Last year Bill Slawski describing the related Google patent was really good at explaining what “boilerplate“ means in other spheres of life:
Computer programmers will sometimes use the term “boilerplate” code to refer to standard stock code that they often insert into programs. Lawyers use legal boilerplate in contracts – often the small print on the back of a contract that doesn’t change regardless of what a contract is about.
Boilerplate is classified as follows:
- (Sitewide) global navigation (home, about us, etc)
- Certain spacial areas, especially if including links, (blogroll, navbar)
- Markup (javascript, CC id/class names such as header, footer)
How Google may be treating it boilerplate:
- Ignore it completely (e.g. never waste time following each link on each page, never store pages like “Contact us” in their indices unless the page contains some valuable data like the business physical address);
- Index the links within the boilerplate understanding they are repeated links and thus using them for good or for worse (e.g. combined with other factors those links may be identified as paid)
- The boilerplate may be identified and used for understanding the overall structure of the site (e.g. identifying duplicate content issues, adjusting PR flow, etc)

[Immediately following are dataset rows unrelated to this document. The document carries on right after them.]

/-- R255, R260, R265: an instruction that meets its own field notes is read back from its words. -/
theorem roundTrips_of_wf (i : Instr) (hwf : wf i = true) : RoundTrips i := by
  cases i with
  -- The integer part of the set (R268, R276 to R283).
  | nop => exact roundTrips_of_words rfl rfl
  | add d b c | sub d b c | addw d b c | subw d b c => exact roundTrips_2r (decAlu _ · .add .sub .addw .subw) rfl rfl (fun _ => rfl) rfl
  | and d b c | or d b c | xor d b c | andn d b c => exact roundTrips_2r (decAlu _ · .and .or .xor .andn) rfl rfl (fun _ => rfl) rfl
  | shl d b c | shr d b c | sar d b c | rol d b c => exact roundTrips_2r (decAlu _ · .shl .shr .sar .rol) rfl rfl (fun _ => rfl) rfl
  | seq d b c | sne d b c | slt d b c | sltu d b c => exact roundTrips_2r (decAlu _ · .seq .sne .slt .sltu) rfl rfl (fun _ => rfl) rfl
  | min d b c | max d b c | minu d b c | maxu d b c => exact roundTrips_2r (decAlu _ · .min .max .minu .maxu) rfl rfl (fun _ => rfl) rfl
  | mul d b c | mulh d b c | mulhu d b c | mulw d b c => exact roundTrips_2r (decAlu _ · .mul .mulh .mulhu .mulw) rfl rfl (fun _ => rfl) rfl
  | div d b c | divu d b c | rem d b c | remu d b c => exact roundTrips_2r (decAlu _ · .div .divu .rem .remu) rfl rfl (fun _ => rfl) rfl
  | fadd d b c | fsub d b c | fmul d b c | fdiv d b c => exact roundTrips_2r (decAlu _ · .fadd .fsub .fmul .fdiv) rfl rfl (fun _ => rfl) rfl
  | clz d b | ctz d b | popc d b | bswap d b => exact roundTrips_2r (decUnary _ · .clz .ctz .popc .bswap) rfl rfl (fun _ => rfl) rfl
  | sextB d b | sextH d b | sextW d b | zextW d b => exact roundTrips_2r (decUnary _ · .sextB .sextH .sextW .zextW) rfl rfl (fun _ => rfl) rfl
  | addi d b i | andi d b i | ori d b i | xori d b i | slti d b i | sltiu d b i | addwi d b i =>
    exact roundTrips_4i (decImm _) rfl rfl (fun _ => rfl) rfl
  | shli d b n | shri d b n | sari d b n =>
    exact roundTrips_4i (decImm _) rfl rfl (fun _ => rfl)
      (only_of _ (beq_of_eq (setWidth_high n (by decide))) |>.trans (by rw [setWidth_low n (by decide)]))
  | li d i => exact roundTrips_of_words rfl (decode_li d i)
  | liw d i => exact roundTrips_of_words rfl (decode_liw d i)
  | lid d i => exact roundTrips_of_words rfl (decode_lid d i)
  | extu d b p l | exts d b p l | ins d b p l =>
    exact roundTrips_4i (decField _) rfl rfl (fun _ => rfl)
      (by simpa [decField, fieldImm_pos, fieldImm_len, fieldImm_high, only] using of_decide_eq_true hwf)
  | sel d b c x => exact roundTrips_6 (fun x => f0 x (decG4 _ x .sel)) rfl rfl (fun _ => rfl) rfl
  | lpc d disp => exact roundTrips_4b (fun x => only (x.b.none && !x.ma) (.lpc _ x.disp)) rfl rfl (fun _ => rfl) rfl
  -- Scalar floating point (R285 to R289).
  | fmin d b c | fmax d b c | fsqrt d b | fclass d b => exact roundTrips_2r (decFminFclass _) rfl rfl (fun _ => rfl) rfl
  | ffma d b c x | ffms d b c x | fnma d b c x | fnms d b c x => exact roundTrips_6 (decFfma _) rfl rfl (fun _ => rfl) rfl
  | feq d b c | flt d b c | fle d b c | fcvtWF d b rm | fcvtFW d b rm | fcvtBfF d b rm | fcvtHF d b rm =>
    exact roundTrips_4i (decFcvt _) rfl rfl (fun _ => rfl) (by simp [decFcvt, fcvtImm_rm, fcvtImm_c, fcvtImm_high, only])
  | fcvtFBf d b | fcvtFH d b => exact roundTrips_4i (decFcvt _) rfl rfl (fun _ => rfl) (by simp [decFcvt, only])
  -- Branches, jumps and safe points (R290 to R295).
  | beq a b disp => exact roundTrips_4b (fun x => some (.beq ⟨_, x.ma⟩ x.b x.disp)) rfl rfl (fun _ => rfl) rfl
  | bne a b disp => exact roundTrips_4b (fun x => some (.bne ⟨_, x.ma⟩ x.b x.disp)) rfl rfl (fun _ => rfl) rfl
  | blt a b disp => exact roundTrips_4b (fun x => some (.blt ⟨_, x.ma⟩ x.b x.disp)) rfl rfl (fun _ => rfl) rfl
  | bge a b disp => exact roundTrips_4b (fun x => some (.bge ⟨_, x.ma⟩ x.b x.disp)) rfl rfl (fun _ => rfl) rfl
  | bltu a b disp => exact roundTrips_4b (fun x => some (.bltu ⟨_, x.ma⟩ x.b x.disp)) rfl rfl (fun _ => rfl) rfl
  | bgeu a b disp => exact roundTrips_4b (fun x => some (.bgeu ⟨_, x.ma⟩ x.b x.disp)) rfl rfl (fun _ => rfl) rfl
  | jal d disp => exact roundTrips_4b (fun x => only (x.b.none && !x.ma) (.jal _ x.disp)) rfl rfl (fun _ => rfl) rfl
  | jalr d b i => exact roundTrips_4i (fun x => only (x.f == 0) (.jalr _ x.b x.imm)) rfl rfl (fun _ => rfl) rfl
  | safept g v => exact roundTrips_of_tail (op := 0x28) rfl rfl (decodeTail_safept hwf)
  -- Loads, stores, hints and windows (R300 to R311).
  | ldB d b i | ldBu d b i | ldH d b i | ldHu d b i | ldW d b i | ldWu d b i | ldD d b i =>
    exact roundTrips_4i (decLoad _) rfl rfl (fun _ => rfl) rfl
  | stB a b i | stH a b i | stW a b i | stD a b i => exact roundTrips_4i (decStore _) rfl rfl (fun _ => rfl) rfl
  | lda d b sc w i => exact roundTrips_4s (fun x => only (!x.z) (.lda _ x.b x.scope x.w x.imm)) rfl rfl (fun _ => rfl) rfl
  | stl a b sc w i => exact roundTrips_4s (fun x => only (!x.z) (.stl _ x.b x.scope x.w x.imm)) rfl rfl (fun _ => rfl) rfl
  | vld v b i | vldNt v b i => exact roundTrips_4i (decVmem _ · false) rfl rfl (fun _ => rfl) (by simp [decVmem, vAok_vg, vA_vg, only])
  | vst v b i | vstNt v b i | vstKeep v b i =>
    exact roundTrips_4i (decVmem _ · true) rfl rfl (fun _ => rfl) (by simp [decVmem, vAok_vg, vA_vg, only])
  | ldt v b c m ty rm inf =>
    exact roundTrips_6 (decTyped _ · false) rfl rfl (fun _ => rfl)
      (by simp [-BitVec.getLsbD_eq_getElem, decTyped, typedX_fields, rmSc_low, rmSc_high, vAok_vg, vA_vg, only])
  | stt v b c m ty rm inf sc =>
    exact roundTrips_6 (decTyped _ · true) rfl rfl (fun _ => rfl)
      (by simp [-BitVec.getLsbD_eq_getElem, decTyped, typedX_fields, rmSc_low, rmSc_high, vAok_vg, vA_vg, only])
  | ldtTag d b => exact roundTrips_6 (decTyped _ · false) rfl rfl (fun _ => rfl) (by simp [decTyped, Src.none_z, only])
  | sttTag a b => exact roundTrips_6 (decTyped _ · true) rfl rfl (fun _ => rfl) (by simp [decTyped, Src.none_z, only])
  | prefL1 b i | prefLlc b i | prefWin b i => exact roundTrips_4i (decPref _) rfl rfl (fun _ => rfl) rfl
  | cflush b c sc | cclean b c sc | cinval b c sc => exact roundTrips_6 (decFlush _) rfl rfl (fun _ => rfl) (only_of _ hwf)
  | wmap d b c x => exact roundTrips_6 (fun x => f0 x (decG4 _ x .wmap)) rfl rfl (fun _ => rfl) rfl
  | wunmap b | wflush b | wdrop b | wstat d b => exact roundTrips_2r (decWin _) rfl rfl (fun _ => rfl) rfl
  | cbld k b i | cbst k b i => exact roundTrips_4i (decCb _) rfl rfl (fun _ => rfl) (by simp [decCb, setWidth_low, setWidth_high, only])
  -- Atomics, waits, fences, counters and barriers (R312 to R317).
  | amoAdd d b c w o sc | amoAnd d b c w o sc | amoOr d b c w o sc | amoXor d b c w o sc | amoMin d b c w o sc | amoMax d b c w o sc
  | amoMinu d b c w o sc | amoMaxu d b c w o sc | amoSwap d b c w o sc | amoCas d b c x w o sc | amoFadd d b c o sc =>
    exact roundTrips_6 (decAmo _) rfl rfl (fun _ => rfl)
      (by simpa [-BitVec.getLsbD_eq_getElem, decAmo, amoX_fields, Src.none_z, only, amoWf, Decidable.imp_iff_not_or] using (show amoWf o sc = true from hwf))
  | redAdd b c w r sc | redAnd b c w r sc | redOr b c w r sc | redXor b c w r sc | redMin b c w r sc | redMax b c w r sc | redMinu b c w r sc
  | redMaxu b c w r sc | redFadd b c r sc =>
    exact roundTrips_6 (decRed _) rfl rfl (fun _ => rfl)
      (by simpa [-BitVec.getLsbD_eq_getElem, decRed, amoX_fields, relOrd_fields, Src.none_z, only, Decidable.imp_iff_not_or] using (show (r || sc == 0) = true from hwf))
  | take a b i | put a b i | putx a b i | waitw a b i => exact roundTrips_4i (decTake _) rfl rfl (fun _ => rfl) rfl
  | trytake a b i => exact roundTrips_4i (decTake _) rfl rfl (fun _ => rfl) (only_of _ hwf)
  | fence sc | acqr b c sc | relr b c sc => exact roundTrips_6 (decFence _) rfl rfl (fun _ => rfl) rfl
  | migrate b | rethome => exact roundTrips_2r (decMigr _) rfl rfl (fun _ => rfl) rfl
  | jcinit b c | jcdec b | jcwait b => exact roundTrips_2r (decJc _) rfl rfl (fun _ => rfl) rfl
  | barinit b c | bararr d b | barwait b c => exact roundTrips_2r (decBar _) rfl rfl (fun _ => rfl) rfl
  -- Vectors (R320 to R331).
  | vadd v b c m ty => exact roundTrips_6 (fun x => f0 x (decVVV _ x ty0to5 .vadd)) rfl rfl (fun _ => rfl) (decVVV_placed _ hwf)
  | vsub v b c m ty => exact roundTrips_6 (fun x => f0 x (decVVV _ x ty0to5 .vsub)) rfl rfl (fun _ => rfl) (decVVV_placed _ hwf)
  | vmul v b c m ty => exact roundTrips_6 (fun x => f0 x (decVVV _ x ty0to5 .vmul)) rfl rfl (fun _ => rfl) (decVVV_placed _ hwf)
  | vfma v b c m ty => exact roundTrips_6 (fun x => f0 x (decVVV _ x ty0to5 .vfma)) rfl rfl (fun _ => rfl) (decVVV_placed _ hwf)
  | vmin v b c m ty | vmax v b c m ty => exact roundTrips_6 (decVminVmax _) rfl rfl (fun _ => rfl) (decVVV_placed _ hwf)
  | vrcp v b m ty | vrsqrt v b m ty | vexp2 v b m ty | vlog2 v b m ty | vabs v b m ty | vneg v b m ty =>
    exact roundTrips_6 (decV55 _) rfl rfl (fun _ => rfl) (decVV_placed _ hwf)
  | vcmpEq d b c m ty | vcmpNe d b c m ty | vcmpLt d b c m ty | vcmpLe d b c m ty =>
    exact roundTrips_6 (decV56 _) rfl rfl (fun _ => rfl) (decGVV_placed _ hwf)
  | vsel v b c m ty => exact roundTrips_6 (fun x => f0 x (decVVV _ x tyAll .vsel)) rfl rfl (fun _ => rfl) (decVVV_placed _ (tyIn_all ty))
  | vand v b c m ty | vor v b c m ty | vxor v b c m ty | vandn v b c m ty =>
    exact roundTrips_6 (decV58 _) rfl rfl (fun _ => rfl) (decVVV_placed _ (tyIn_all ty))
  | vshl v b c m ty | vshr v b c m ty | vsar v b c m ty => exact roundTrips_6 (decV59 _) rfl rfl (fun _ => rfl) (decVVV_placed _ hwf)
  | vcvt v b m ty rm p inf =>
    exact roundTrips_6 (decVcvt _) rfl rfl (fun _ => rfl)
      (by simp [-BitVec.getLsbD_eq_getElem, decVcvt, cvtX_part, rmSc_low, rmSc_high, vAok_vg, vA_vg, Src.vok_g, Src.v_g, Src.none_z, only])
  | vsum d b m ty | vrmax d b m ty | vrmin d b m ty => exact roundTrips_6 (decV5B _) rfl rfl (fun _ => rfl) (decGV_placed _ hwf)
  | vperm v b c m ty => exact roundTrips_6 (decV5C _) rfl rfl (fun _ => rfl) (decVVV_placed _ (tyIn_all ty))
  | vbcast v b m ty | vins v b c ty | vextr d b c ty =>
    exact roundTrips_6 (decV5C _) rfl rfl (fun _ => rfl) (by simp [decV5C, vPlain, tyIn_all, vAok_vg, vA_vg, Src.vok_g, Src.v_g, Src.none_z, only])
  | vlut v b m ty rm p inf =>
    exact roundTrips_6 (decVlut _) rfl rfl (fun _ => rfl)
      (by simpa [-BitVec.getLsbD_eq_getElem, decVlut, cvtX_fields, rmSc_low, rmSc_high, vAok_vg, vA_vg, Src.vok_g, Src.v_g, Src.none_z, only]
        using (show tyIn ty3or5 ty = true from hwf))
  | vdot d b c m ty => exact roundTrips_6 (fun x => f0 x (decGVV _ x tyAll .vdot)) rfl rfl (fun _ => rfl) (decGVV_placed _ (tyIn_all ty))
  | vtagg d b | vtags v b =>
    exact roundTrips_6 (decVtag _) rfl rfl (fun _ => rfl) (by simp [decVtag, vAok_vg, vA_vg, Src.vok_g, Src.v_g, Src.none_z, only])
  | vmov v b m ty => exact roundTrips_6 (fun x => f0 x (decVV _ x tyAll .vmov)) rfl rfl (fun _ => rfl) (decVV_placed _ (tyIn_all ty))
  | vscale v b c m ty rm st =>
    exact roundTrips_6 (decVscale _) rfl rfl (fun _ => rfl)
      (by simpa [-BitVec.getLsbD_eq_getElem, decVscale, rmSc_low, rmSc_high, vAok_vg, vA_vg, Src.vok_g, Src.v_g, only]
        using (show tyIn ty3to5 ty = true from hwf))
  -- Engines, queues, contexts, launches, gangs and the system (R336, R346 to R365).
  | push d b => exact roundTrips_2r (fun x => only (x.f == 0 && x.c.none) (.push _ x.b)) rfl rfl (fun _ => rfl) rfl
  | copy d b c n sc tags rq dk =>
    exact roundTrips_6 (decCopy _) rfl rfl (fun _ => rfl)
      (by simpa [-BitVec.getLsbD_eq_getElem, decCopy, copyX_fields, only, Decidable.imp_iff_not_or]
        using (show (dk != 3 && (dk == 0 || (n.reg != 0 && n.reg != 63))) = true from hwf))
  | waitt b => exact roundTrips_2r (fun x => only (x.f == 0 && x.c.none) (.waitt x.b)) rfl rfl (fun _ => rfl) rfl
  | qbind q b | qunbind q | qstat d q =>
    exact roundTrips_2r (decQueue _) rfl rfl (fun _ => rfl) (by simp [decQueue, qOk_qg, qNum_qg, Src.none_z, only])
  | sopen q b c | sclose q => exact roundTrips_2r (decStream _) rfl rfl (fun _ => rfl) (by simp [decStream, qOk_qg, qNum_qg, Src.none_z, only])
  | start b | reap d b | endTask | yield => exact roundTrips_2r (decCtx _) rfl rfl (fun _ => rfl) rfl
  | apply b sc | post b c sc => exact roundTrips_6 (decLaunch _) rfl rfl (fun _ => rfl) rfl
  | mkfn b c sc x | mkco b c sc x | mkseq b c sc x | mkpar b c sc x | mkpipe b c sc x | mkfarm b c sc x | mkloop b c sc x =>
    exact roundTrips_6 (decMk _) rfl rfl (fun _ => rfl) (by simp [decMk, setWidth_low, Src.none_z, only])
  | cresume d b c | cyield d b => exact roundTrips_2r (decCo _) rfl rfl (fun _ => rfl) rfl
  | gform b | gleave | gjoin | gend => exact roundTrips_2r (decGang _) rfl rfl (fun _ => rfl) rfl
  | rand d b | reseed b c | exq d b c | exh d b => exact roundTrips_2r (decRand _) rfl rfl (fun _ => rfl) rfl
  | mfs d n | mts n a =>
    exact roundTrips_4i (decSys _) rfl rfl (fun _ => rfl)
      (by simpa [decSys, setWidth_low, setWidth_high, Src.none_z, only] using (show sysRegListed n = true from hwf))
  | svc i => exact roundTrips_of_tail (op := 0x7D) rfl rfl (congrArg (fun k => some (Instr.svc k)) (setWidth_low i (by decide)))
  | eret => exact roundTrips_of_tail (op := 0x7D) rfl rfl rfl
  | brk i => exact roundTrips_of_tail (op := 0x7D) rfl rfl (congrArg (fun k => some (Instr.brk k)) (setWidth_low i (by decide)))
  | tlbi1 b c | tlbi2 b c | tlbsync => exact roundTrips_2r (decTlb _) rfl rfl (fun _ => rfl) rfl
  -- A step of the hardware has no encoding.
  | _ => exact roundTrips_of_none rfl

Related discussions on boilerplate and how it can impact the algorithm:
Cre8aSite Forums
I think it goes back to what M*tt C*tts said a long time ago. If we penalize all the websites out there that don’t have W3C compliant code, we’d lose 40% of the Internet. Translation: Google knows about crappy coding, duplicate content, and boilerplate phrases and they “TRY” to adjust to it, but don’t let it affect their results. They may in fact put out what they prefer to see on websites in the form of doctrine, but if they act on that doctrine they lose valuable results searchers need.
….
And soon to come HTML5 with new named markup – article, section, header, footer, nav… html markup that specifies content might just be what the SEs ordered
The first time I noticed “boilerplate” issues, though I didn’t know what to call them then, was during the horrendous Florida update of November 2003. At that time I suspected it with on-page text, and it was the first time I suspected that excessive use of keywords in internal anchor text could be a problem. After all the years since then, and now that others have been seeing the effect of navigation repetition issues, it kind of figures, since this patent was applied for soon after that.

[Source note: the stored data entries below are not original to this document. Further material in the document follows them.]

-- ==== Sys2Proof/Tests/Slice0.lean ====
section
/-! SUPPORT. Tests with expected results from spec/95_test_vectors.md and the rules' worked examples, the refusal of
ill-formed terms, and a witness for the hypotheses of each statement of Certificates/Slice0/Obligations.lean. -/

namespace Sys2Proof.Tests

open Sys2Proof.Machine

/-- The next state of an outcome, if there is one. -/
def got : Out → Option State
  | .next s => some s
  | .fault _ => none
  | .refused _ => none

/-- The reason of a refusal, if it is one. -/
def refusal : Out → Option Refusal
  | .refused r => some r
  | .next _ => none
  | .fault _ => none

/-- Whether an outcome is the fault ShootThrough. -/
def shorted : Out → Bool
  | .fault .shootThrough => true
  | .next _ => false
  | .refused _ => false

/-- This hardware at the given registers, in the given context. -/
def at_ (n : Int) (r : Rotation) (m : MotionState) (l : Pattern) (c : Ctx) : State :=
  { State.reset with step := n, rot := r, run := m, latch := l, ctx := c }

/-- `at_` built with another drive mode. -/
def inMode (m : DriveMode) (s : State) : State := { s with cfg := { s.cfg with mode := m } }

/-- `at_` built with per-pin writes. -/
def perPin (s : State) : State := { s with cfg := { s.cfg with granularity := .perPin } }

/-- `at_` built with the high-side and the low-side switches on a port each. -/
def onTwoPorts (s : State) : State := { s with cfg := { s.cfg with portOf := ⟨1, 1, 1, 1, 0, 0, 0, 0⟩ } }

/-- The registers STEP, ROT, RUN, LATCH. -/
def regs (s : State) : Int × Rotation × MotionState × Pattern := (s.step, s.rot, s.run, s.latch)

/-! ### Well-formedness: each check refuses an ill-formed term -/

theorem test_wf_pinw_bit7 : (Instr.pinw 7 true).wf = true := by decide
theorem test_wf_refuses_pinw_bit8 : (Instr.pinw 8 true).wf = false := by decide
theorem test_config_reference : configOk Config.reference = true := by decide
theorem test_config_refuses_unit0 : configOk { Config.reference with unit := 0 } = false := by decide
theorem test_config_accepts_unit1 : configOk { Config.reference with unit := 1 } = true := by decide
theorem test_config_refuses_narrow_step : configOk { Config.reference with stepWidth := 11 } = false := by decide
theorem test_config_accepts_12_bit_step : configOk { Config.reference with stepWidth := 12 } = true := by decide
/-- 95_test_vectors P6. -/
theorem test_config_refuses_shorted_phase :
    configOk { Config.reference with phasePattern := ⟨0x88, 0x41, 0x28, 0x14⟩ } = false := by decide
/-- R15: the entries of the mode's table are checked too. -/
theorem test_config_refuses_shorted_entry :
    configOk { Config.reference with phasePattern := ⟨0x80, 0x08, 0x40, 0x20⟩ } = false := by decide
theorem test_config_entry_not_in_wave :
    configOk { Config.reference with mode := .wave, phasePattern := ⟨0x80, 0x08, 0x40, 0x20⟩ } = true := by decide
theorem test_step_refuses_bad_config :
    refusal (step { State.reset with cfg := { Config.reference with unit := 0 } }) = some .badConfig := by decide

/-! ### Decoding: 95_test_vectors section 2.7, each constructor by a word written out from 30_encoding R84 -/

theorem test_decode_tick : decode 0b0001_00000000 = some .tick := by decide
theorem test_decode_advWave : decode 0b0010_000000_00 = some .advWave := by decide
theorem test_decode_advFull : decode 0b0010_000000_01 = some .advFull := by decide
theorem test_decode_advHalf : decode 0b0010_000000_10 = some .advHalf := by decide
theorem test_decode_apply : decode 0b0011_11000011 = some (.apply 0xC3) := by decide
theorem test_decode_brake : decode 0b0100_00000000 = some .brake := by decide
theorem test_decode_offw : decode 0b0101_00111100 = some (.offw 0x3C) := by decide
theorem test_decode_onw : decode 0b0110_11000011 = some (.onw 0xC3) := by decide
theorem test_decode_dt : decode 0b0111_00000000 = some .dt := by decide
theorem test_decode_stop : decode 0b1000_00000000 = some .stop := by decide
theorem test_decode_resume : decode 0b1001_00000000 = some .resume := by decide
theorem test_decode_classify : decode 0b1010_00000000 = some .classify := by decide
theorem test_decode_poll : decode 0b1011_00000000 = some .poll := by decide
theorem test_decode_actNone : decode 0b1100_000000_00 = some .actNone := by decide
theorem test_decode_actStop : decode 0b1100_000000_01 = some .actStop := by decide
theorem test_decode_actRev : decode 0b1100_000000_10 = some .actRev := by decide
theorem test_decode_actHome : decode 0b1100_000000_11 = some .actHome := by decide
theorem test_decode_rdstep : decode 0b1101_00000000 = some .rdstep := by decide
theorem test_decode_rdlatch : decode 0b1110_00000000 = some .rdlatch := by decide
theorem test_decode_pinw_6_1 : decode 0b1111_0000_110_1 = some (.pinw 6 true) := by decide
theorem test_decode_pinw_7_0 : decode 0b1111_0000_111_0 = some (.pinw 7 false) := by decide
theorem test_decode_reserved :
    [0x000#12, 0x0FF, 0x101, 0x203, 0x204, 0x401, 0x701, 0x8FF, 0xA01, 0xC04, 0xD80, 0xE01, 0xF10].all
      (fun w => decode w == none) = true := by decide
theorem test_encode_pinw : encode (.pinw 6 true) = 0xF0D := by decide
theorem test_table_word_needs_12_bits : decodeTableWord 16 0x1100 = none := by decide
theorem test_table_word : decodeTableWord 16 0x3C3 = some (.apply 0xC3) := by decide

/-- Every row's word is the next operation after reset, and completes. -/
theorem test_placed_words_complete :
    [0x100, 0x200, 0x201, 0x202, 0x300, 0x3C3, 0x400, 0x500, 0x600, 0x700, 0x800, 0x900, 0xA00, 0xB00, 0xC00, 0xC01,
      0xC02, 0xC03, 0xD00, 0xE00, 0xF00].all (fun w => (got (step (State.reset.withFetchWord 16 w))).isSome) = true := by
  decide

/-! ### The written trace: 95_test_vectors P1, 30_encoding R88 -/

/-- P1, tick 4, the command words. -/
theorem test_p1_tick4 :
    ((at_ 3 .cw .running 0x41 .timer).expand .tick).map (fun l => encode l.2) =
      [0x100, 0x202, 0x369, 0xE00, 0x596, 0x700, 0x669, 0xA00] := by decide
/-- P2, tick 200 stops. -/
theorem test_p2_tick200 :
    ((at_ 199 .cw .running 0x14 .timer).expand .tick).map (fun l => encode l.2) =
      [0x100, 0x202, 0x396, 0xE00, 0x569, 0x700, 0x696, 0xA00, 0x800] := by decide
theorem test_text_pinw : instrText (.pinw 7 true) = "PINW 7, 1" := by decide
theorem test_text_apply : traceText [(1, .apply 0xC3)] = ["  APPLY 0xC3"] := by decide

/-! ### Tables and the index: 95_test_vectors 2.1, 30_encoding R80 -/

theorem test_index_negative : [-1, -2, -8, -9, -1999].map (fun n => tableIndex n 8) = [7, 6, 0, 7, 1] := by decide
theorem test_index_four : [-1, -4, -5, 9].map (fun n => tableIndex n 4) = [3, 0, 3, 1] := by decide
theorem test_full_table : (List.range 4).map (tableEntry Config.reference .fullStep) = [0xC3, 0x69, 0x3C, 0x96] := by
  decide
theorem test_wave_table : (List.range 4).map (tableEntry Config.reference .wave) = [0x82, 0x41, 0x28, 0x14] := by decide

SEObytheSea – comment by Michael Martinez
…boilerplate text is part of the public record. Excluding those embedded terms and conditions that are placed in footer text misrepresents the content of the page. If a search engine is claiming to make the Web searchable, then morally it MUST provide some means for searching boilerplate content even if that requires the user to stipulate bypassing a filter.
Boilerplate text is not any less relevant or important to a user’s query simply because people are tired of seeing it. Boilerplate text helps you identify which site you’re actually looking at, and that is always very important to know.